I compiled a bunch of selfies during the week using Joey’s selfie app starter code. In the    beginning, it was fairly simple, and I eagerly took many selfies, as planned daily. However, after the third day, I either totally forgot or the task became monotonous. I don’t take selfies regularly so I can’t say I had much fun with this one. Until Monday, March 4th — New York City snow day; NYC public schools were closed for the day along with universities and many businesses.

Side Note:

This is a picture of NYC “snow days” when I attended public school. Seriously.

Image result for nyc blizzard 1996

I decided to snap pictures throughout the day, when my dog barked but that was REALLY excessive because Magic barks every 30 seconds. I’ve been thinking about the gym lately and it’s been on my to-do list so I decided to take a selfie every time I thought about anything related to the gym like going to the gym, food plans to compliment my workout regimen, my workout routines etc. I collected 50 pictures during the day – and of course I needed to spice the selfies up because my face in every picture isn’t that exciting.
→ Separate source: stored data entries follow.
-- ==== Sys2Proof/Config.lean ====
section
/-! DEFINITION. What an implementation fixes (spec 00_scope.md R10) and the free values. The width LENW of BLEN and RLEN is
an open parameter (R10, 92_eei_decisions.md D3); the model holds those registers as naturals, which covers every LENW
(DESIGN CHOICE, log entry 1), so LENW is no constant here. -/

namespace Sys2Proof.Config

/-- SCR_LEN, the size of the scratch buffer in bytes (R10, 20_memory.md R52). -/
def scrLen : Nat := 40

/-- What a transient register holds once its command has completed: the spec gives it no value (10_state.md R35, R40, R41,
93_implementation_defined.md U9). A free value: nothing constrains it. The first argument counts the completions, the second
numbers the register (DESIGN CHOICE, log entry 3). -/
opaque leftover : Nat → Nat → Nat

end Sys2Proof.Config
end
I also spent a lot of time working on the API Review and Simple Express API Demo which was pretty exciting and challenging. I did pretty well but ran into trouble making a put request.

I tried customizing my photo app a bit a came up with a few different shots. I also removed the geo location because its pretty accurate and that’s concerning once its shared publicly.








At the end of it all, I thought about the main question from the readings last week, “What are we going to do with all this data?”I know what I did, I deleted it.

My Data Feelings

ASSIGNMENT 3 (DUE: WEEK 04, 25 FEB 2019)

For this weeks assignment, I decided to build my data feelings app  around my daily goals. I love to do lists and task management apps. Lists allow me to hold myself accountable and I also enjoy the feeling of completing a goal and marking it done. In Making Sense of Data, the author mentioned “cultivating a habit” as one of the five common styles or purposes for self-tracking. Although habit tracking techniques are more about forming habits that support a desired outcome, I believe to do lists also relate (indirectly )to developing habits and/or identifying motivators. I create to do lists with the intention of completing a task (desired outcome) and I’m highly motivated when items are closed…  Habit tracking, yes?!

I followed the extremely helpful “how to video” Joey emailed last week and updated the data model with my own parameters using the default visuals. I ran into trouble modifying the event listener for a new range; the example code was identical but I believe I saved the modified code outside of a loop somewhere in another file. I figured things out after several hours and a quick  suggestion from Joey.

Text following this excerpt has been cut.